Recorded data:
▼

-- ==== Sys2Proof/Certificates/Slice0/Obligations.lean ====
section
/-! DEFINITION. The statements about the machine. -/

section

open Sys2Proof Sys2Proof.Machine

/-! ## Plain instructions -/

/-- R41, R586: what MOVI, SETHI, ORI, ANDI and ADDI write to Rt; they complete in every state and change nothing
else but pc; a written general register reads back, whichever it is, and the others keep their values. The spec
marks these semantics (R586), the 32 registers (D2) and the wrapping of pc + 4 (D3) as its own: they are the
model's choice in log 7, 8 and 16. -/
def Obligations.ImmediateInstructions : Prop :=
  ∀ (s : State) (rt ra : Reg) (i20 : BitVec 20) (i15 : BitVec 15),
    let done := fun v : Word => Host.Outcome.next ((s.setX rt v).retire s.pc (s.cfg.addr (s.pc + 4#32)))
    exec (.movi rt i20) s = done (i20.signExtend 32)
      ∧ exec (.sethi rt i20) s = done (i20 ++ 0#12)
      ∧ exec (.ori rt ra i15) s = done (s.x ra ||| i15.zeroExtend 32)
      ∧ exec (.andi rt ra i15) s = done (s.x ra &&& i15.zeroExtend 32)
      ∧ exec (.addi rt ra i15) s = done (s.x ra + i15.signExtend 32)
      ∧ ∀ (k : Reg) (v : Word), (s.setX rt v).x k = if k = rt then v else s.x k

/-- R586, R644, R645, R646, R650: where BEQZ, BNEZ and J go; DSB, ISB, MSYNC of every sub-type and CCTL go on; they
complete in every state and change nothing but pc. Where BEQZ, BNEZ and J go is general knowledge in the spec
(R586, log 16); that barriers and CCTL only advance pc, and where pc wraps, is the model's choice in log 8, 9,
10 and 52; that DSB, ISB, MSYNC and CCTL complete in user mode too is the choice of D33 (log 28). -/
def Obligations.BranchesAndBarriersChangeOnlyPc : Prop :=
  ∀ (s : State) (rt ra : Reg) (i16 : BitVec 16) (i24 : BitVec 24) (sub : BitVec 3),
    let next := s.cfg.addr (s.pc + 4#32)
    let target16 := s.cfg.addr (s.pc + i16.signExtend 32 * 2#32)
    let target24 := s.cfg.addr (s.pc + i24.signExtend 32 * 2#32)
    exec (.beqz rt i16) s = .next (s.retire s.pc (if s.x rt = 0#32 then target16 else next))
      ∧ exec (.bnez rt i16) s = .next (s.retire s.pc (if s.x rt = 0#32 then next else target16))
      ∧ exec (.j i24) s = .next (s.retire s.pc target24)
      ∧ ∀ i : Instr, i = .dsb ∨ i = .isb ∨ i = .msync sub ∨ i = .cctlL1dVaWb ra →
          exec i s = .next (s.retire s.pc next)

/-- R652: SETEND.B and SETEND.L complete in every state and mode, and change PSW.BE (bit 5) and no other bit of any
register. The wrapping of pc + 4 is the choice of D3 (log 8). -/
def Obligations.SetendChangesOnlyBe : Prop :=
  ∀ (s : State) (big : Bool),
    ∃ t, exec (if big then .setendB else .setendL) s = .next t
      ∧ (∀ i < 32, t.ir.psw.getLsbD i = if i = 5 then big else s.ir.psw.getLsbD i)
      ∧ t = { s with
          ir := { s.ir with psw := t.ir.psw }
          pc := s.cfg.addr (s.pc + 4#32)
          prevPc := s.pc
          note := { s.note with completed := true } }
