theorem readPlace_frame (s : State) (p : Place) (n : Nat) (va : Word) (acc : Acc) :
    (readPlace s p n va acc).Sat s.accessed := by
  unfold readPlace
  split
  · exact ⟨rfl, id⟩
  · exact ⟨rfl, id⟩
  · split
    · next h => exact State.accessed_of_translated (busRead_translated h)
    · exact s.accessed_refl

theorem loadWord_frame (s : State) (va : Word) (vlpt : Bool) : (loadWord s va vlpt).Sat s.accessed := by
  rw [loadWord]
  split
  · exact s.accessed_refl
  · exact (translate_accessed _ _ _ _).then fun x t =>
      (route_accessed _ _ _).then fun p u =>
        (readPlace_frame _ _ _ _ _).then fun b v => v.accessed_refl

theorem loadByte_frame (s : State) (va : Word) : (loadByte s va).Sat s.accessed := by
  rw [loadByte]
  exact (translate_accessed _ _ _ _).then fun x t =>
    (route_accessed _ _ _).then fun p u =>
      (readPlace_frame _ _ _ _ _).then fun b v => v.accessed_refl

theorem fetchHalf_frame (s : State) (pa va : Word) : (fetchHalf s pa va).Sat s.accessed := by
  rw [fetchHalf]
  exact (route_accessed _ _ _).then fun p u =>
    (readPlace_frame _ _ _ _ _).then fun b v => v.accessed_refl

/-- Fetching an instruction changes the TLB, the device log, the draws and the step's note only. -/
theorem fetchInsn_frame (s : State) : (fetchInsn s).Sat s.accessed := by
  rw [fetchInsn]
  refine (translate_accessed _ _ _ _).then fun x t =>
    (fetchHalf_frame _ _ _).then fun h0 u => ?_
  split
  · exact u.accessed_refl
  · refine Res.Sat.then ?_ fun y v =>
      (fetchHalf_frame _ _ _).then fun h1 w => w.accessed_refl
    split
    · exact translate_accessed _ _ _ _
    · exact u.accessed_refl

/-- What a store may do to the state: the parts `sansStore` blanks, the TLB staying well formed and the memories
canonical. -/
def State.stored (s t : State) : Prop :=
  t.sansStore = s.sansStore ∧ (s.tlbOk → t.tlbOk) ∧ (s.memoryOk → t.memoryOk)

theorem State.stored_of_accessed {s t : State} (h : s.accessed t) : s.stored t := by
  refine ⟨State.sansStore_of_sansAccess h.1, h.2, fun hs => ?_⟩
  have hk := State.sansAccess_keeps h.1
  have hm : t.mem = s.mem := by tauto
  have hi : t.ilm = s.ilm := by tauto
  have hd : t.dlm = s.dlm := by tauto
  rw [State.memoryOk, hm, hi, hd]
  exact hs

theorem State.stored_trans {s t u : State} (h : s.stored t) (h' : t.stored u) : s.stored u :=
  ⟨h'.1.trans h.1, fun hs => h'.2.1 (h.2.1 hs), fun hs => h'.2.2 (h.2.2 hs)⟩

theorem writePlace_frame (s : State) (p : Place) (bytes : List Byte) (va : Word) :
    (writePlace s p bytes va).Sat s.stored := by
  unfold writePlace
  split
  · exact ⟨rfl, id, fun h => ⟨h.1, LocalMem.writeAll_wf h.2.1 _ _, h.2.2⟩⟩
  · exact ⟨rfl, id, fun h => ⟨h.1, h.2.1, LocalMem.writeAll_wf h.2.2 _ _⟩⟩
  · split
    · next t h =>
      rw [Res.sat_ok, busWrite_spec h]
      exact ⟨rfl, id, fun hm => ⟨writeBytes_wf _ hm.1 _ _, hm.2⟩⟩
    · exact State.stored_of_accessed s.accessed_refl

/-- A store changes memory, the local memories and what an access may change, nothing else. -/
theorem storeWord_frame (s : State) (va data : Word) : (storeWord s va data).Sat s.stored := by
  rw [storeWord]
  split
  · exact State.stored_of_accessed s.accessed_refl
  · refine Res.Sat.bind ((translate_accessed s va .store false).mono fun _ h => State.stored_of_accessed h) fun x t ht => ?_
    refine Res.Sat.bind (P := s.stored) ?_ fun p u hu => ?_
    · exact (route_frame _ _ _).mono fun _ h => h ▸ ht
    · exact (writePlace_frame _ _ _ _).mono fun _ h => State.stored_trans hu h

end Sys2Proof.Machine
end

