-- ==== Sys2Proof/Laws/Invariant.lean ====
section
/-! SUPPORT. What to show of a property so that every instruction keeps it. -/

namespace Sys2Proof.Machine

/-- A property of the registers, the TLB, the DMA engine and the memories that every named operation keeps is kept by
every instruction. -/
theorem exec_keeps {P : State → Prop} (hsame : ∀ s t, s.sameCore t → P s → P t)
    (hent : ∀ c pc s, P s → P (enter c pc s))
    (hsto : ∀ s t, s.stored t → P s → P t)
    (hsr : ∀ s sr v, P s → (writeSr s sr v).Sat P)
    (hbe : ∀ s b, P s → P (s.setBe b)) (hret : ∀ s, P s → P (returnState s))
    (h1 : ∀ s x, s.cfg.hasMmu = true → P s → P (tlbTargetRead s x))
    (h2 : ∀ s x, s.cfg.hasMpu = true → P s → P (mpuTargetRead s x))
    (h3 : ∀ s x, P s → P (tlbTargetWrite s x)) (h4 : ∀ s x b, P s → P (randomWriteOp s x b))
    (h5 : ∀ s x, P s → P (unlock s x)) (h6 : ∀ s x, P s → P (invalidate s x))
    (h7 : ∀ s, P s → P (flushAll s))
    {i : Instr} {s t : State} (h : exec i s = .next t) (hs : P s) : P t := by
  have hR : ∀ t pc0 next, P t → P (t.retire pc0 next) := fun t _ _ ht =>
    hsame t _ ⟨rfl, rfl, rfl, rfl, rfl, rfl, rfl, rfl⟩ ht
  have key : ∀ {r : Res Word}, r.Sat P → complete s r = .next t → P t := fun hr h => complete_keeps hr hR hent h
  have hx : ∀ u r v, P u → P (u.setX r v) := fun u _ _ hu =>
    hsame u _ ⟨rfl, rfl, rfl, rfl, rfl, rfl, rfl, rfl⟩ hu
  have hd : ∀ u r v, P u → P (u.setD r v) := fun u r _ hu =>
    hsame u _ (by cases r <;> exact ⟨rfl, rfl, rfl, rfl, rfl, rfl, rfl, rfl⟩) hu
  have hdr : ∀ u, P u → P (u.drawn) := fun u hu => hsame u _ ⟨rfl, rfl, rfl, rfl, rfl, rfl, rfl, rfl⟩ hu
  have hp : ∀ u c, P u → P (u.pend c) := fun u _ hu => hsame u _ ⟨rfl, rfl, rfl, rfl, rfl, rfl, rfl, rfl⟩ hu
  have hacc : ∀ s t, s.accessed t → P s → P t := fun s t h hp => hsto s t (State.stored_of_accessed h) hp
  have hm : ∀ r : Res Word, r.Sat P → (mmuOnly s r).Sat P := fun r hr => by
    unfold mmuOnly; split
    · exact privileged_sat hs hr
    · exact hs
  have hm2 : ∀ r r' : Res Word, (s.cfg.hasMmu = true → r.Sat P) → (s.cfg.hasMpu = true → r'.Sat P) →
      (mmuOrMpu s r r').Sat P := fun r r' hr hr' => by
    unfold mmuOrMpu; split
    · next h => exact privileged_sat hs (hr h)
    · split
      · next h => exact privileged_sat hs (hr' h)
      · exact hs
  have hdiv : ∀ sg dt a b, (divide s sg dt a b).Sat P := fun sg dt a b => by
    unfold divide
    split
    · exact hs
    · split
      · split
        · exact hs
        · exact hd _ _ _ (hdr _ hs)
      · split
        · exact hs
        · exact hd _ _ _ hs
  have hload : ∀ va rt b, (finishLoad s rt (loadWord s va b)).Sat P := fun va rt b => by
    unfold finishLoad
    exact Res.Sat.bind ((loadWord_frame s va b).mono fun u hu => hacc _ _ hu hs) fun a u hu => hx _ _ _ hu
  cases i with
  | mfsr rt sr =>
    refine key ?_ h
    exact Res.Sat.bind ((accessSr_frame s sr).mono fun u hu => hu ▸ hs) fun r u hu => hx _ _ _ hu
  | mtsr ra sr =>
    refine key ?_ h
    exact Res.Sat.bind ((accessSr_frame s sr).mono fun u hu => hu ▸ hs) fun r u hu =>
      Res.Sat.bind (hsr _ _ _ hu) fun _ v hv => hv
  | setendL => exact key (r := .ok _ _) (hbe _ _ hs) h
  | setendB => exact key (r := .ok _ _) (hbe _ _ hs) h
  | dsb => exact key (r := .ok _ _) hs h
  | isb => exact key (r := .ok _ _) hs h
  | msync sub => exact key (r := .ok _ _) hs h
  | iret => exact key (privileged_sat (r := .ok _ _) hs (hret _ hs)) h
  | cctlL1dVaWb ra => exact key (r := .ok _ _) hs h
  | brk => exact key (r := .raise _ _) hs h
  | break16 => exact key (r := .raise _ _) hs h
  | syscall => exact key (r := .raise _ _) hs h
  | trap => exact key (r := .raise _ _) hs h
  | div dt ra rb => exact key (hdiv _ _ _ _) h
  | divs dt ra rb => exact key (hdiv _ _ _ _) h
  | tlbopTrd ra => exact key (hm2 (.ok _ _) (.ok _ _) (fun h => h1 _ _ h hs) fun h => h2 _ _ h hs) h
  | tlbopTwr ra =>
    exact key (hm2 (.ok _ _) (.ok _ (mpuTargetWrite s (s.x ra))) (fun _ => h3 _ _ hs) fun _ =>
      hsame s _ ⟨rfl, rfl, rfl, rfl, rfl, rfl, rfl, rfl⟩ hs) h
  | tlbopRwr ra => exact key (hm (.ok _ _) (h4 _ _ _ hs)) h
  | tlbopRwlk ra =>
    refine key ?_ h
    split
    · exact hm (.ok _ _) (h4 _ _ _ hs)
    · exact hs
  | tlbopUnlk ra => exact key (hm (.ok _ _) (h5 _ _ hs)) h
  | tlbopInv ra => exact key (hm (.ok _ _) (h6 _ _ hs)) h
  | tlbopPb rt ra =>
    refine key (hm (.ok _ _) ?_) h
    rw [Res.sat_ok]
    unfold probe
    split
    · exact hx _ _ _ (hdr _ hs)
    · exact hx _ _ _ (hdr _ hs)
    · exact hx _ _ _ (hdr _ hs)
    · exact hp _ _ (hx _ _ _ (hdr _ hs))
  | tlbopFlua => exact key (hm (.ok _ _) (h7 _ hs)) h
  | lwVlpt rt ra imm =>
    refine key ?_ h
    split
    · exact privileged_sat hs (hload _ _ _)
    · exact hs
  | movi => exact key (r := .ok _ _) (hx _ _ _ hs) h
  | sethi => exact key (r := .ok _ _) (hx _ _ _ hs) h
  | ori => exact key (r := .ok _ _) (hx _ _ _ hs) h
  | andi => exact key (r := .ok _ _) (hx _ _ _ hs) h
  | addi => exact key (r := .ok _ _) (hx _ _ _ hs) h
  | lwi => exact key (hload _ _ _) h
  | swi rt ra imm =>
    refine key ?_ h
    exact Res.Sat.bind ((storeWord_frame _ _ _).mono fun u hu => hsto _ _ hu hs) fun _ u hu => hu
  | beqz => exact key (r := .ok _ _) hs h
  | bnez => exact key (r := .ok _ _) hs h
  | j => exact key (r := .ok _ _) hs h

/-- The same for the all-zero word. -/
theorem zeroWord_keeps {P : State → Prop} (hsame : ∀ s t, s.sameCore t → P s → P t)
    (hent : ∀ c pc s, P s → P (enter c pc s))
    (hacc : ∀ s t, s.accessed t → P s → P t) {s t : State} (h : execZeroWord s = .next t) (hs : P s) : P t := by
  have hR : ∀ t pc0 next, P t → P (t.retire pc0 next) := fun t _ _ ht =>
    hsame t _ ⟨rfl, rfl, rfl, rfl, rfl, rfl, rfl, rfl⟩ ht
  refine complete_keeps ?_ hR hent h
  split
  · exact hs
  · exact Res.Sat.bind ((loadByte_frame s _).mono fun u hu => hacc _ _ hu hs) fun a u hu =>
      hsame u _ ⟨rfl, rfl, rfl, rfl, rfl, rfl, rfl, rfl⟩ hu

end Sys2Proof.Machine
end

▲

Brief -> Beginning at the first line of the records, give again each line exactly as written, ending with the line that contains "exec (.movi rt".

Reply ->
-- ==== Sys2Proof/Certificates/Slice0/Obligations.lean ====
section
/-! DEFINITION. The statements about the machine. -/

section

open Sys2Proof Sys2Proof.Machine

/-! ## Plain instructions -/

/-- R41, R586: what MOVI, SETHI, ORI, ANDI and ADDI write to Rt; they complete in every state and change nothing
else but pc; a written general register reads back, whichever it is, and the others keep their values. The spec
marks these semantics (R586), the 32 registers (D2) and the wrapping of pc + 4 (D3) as its own: they are the
model's choice in log 7, 8 and 16. -/
def Obligations.ImmediateInstructions : Prop :=
  ∀ (s : State) (rt ra : Reg) (i20 : BitVec 20) (i15 : BitVec 15),
    let done := fun v : Word => Host.Outcome.next ((s.setX rt v).retire s.pc (s.cfg.addr (s.pc + 4#32)))
    exec (.movi rt i20) s = done (i20.signExtend 32)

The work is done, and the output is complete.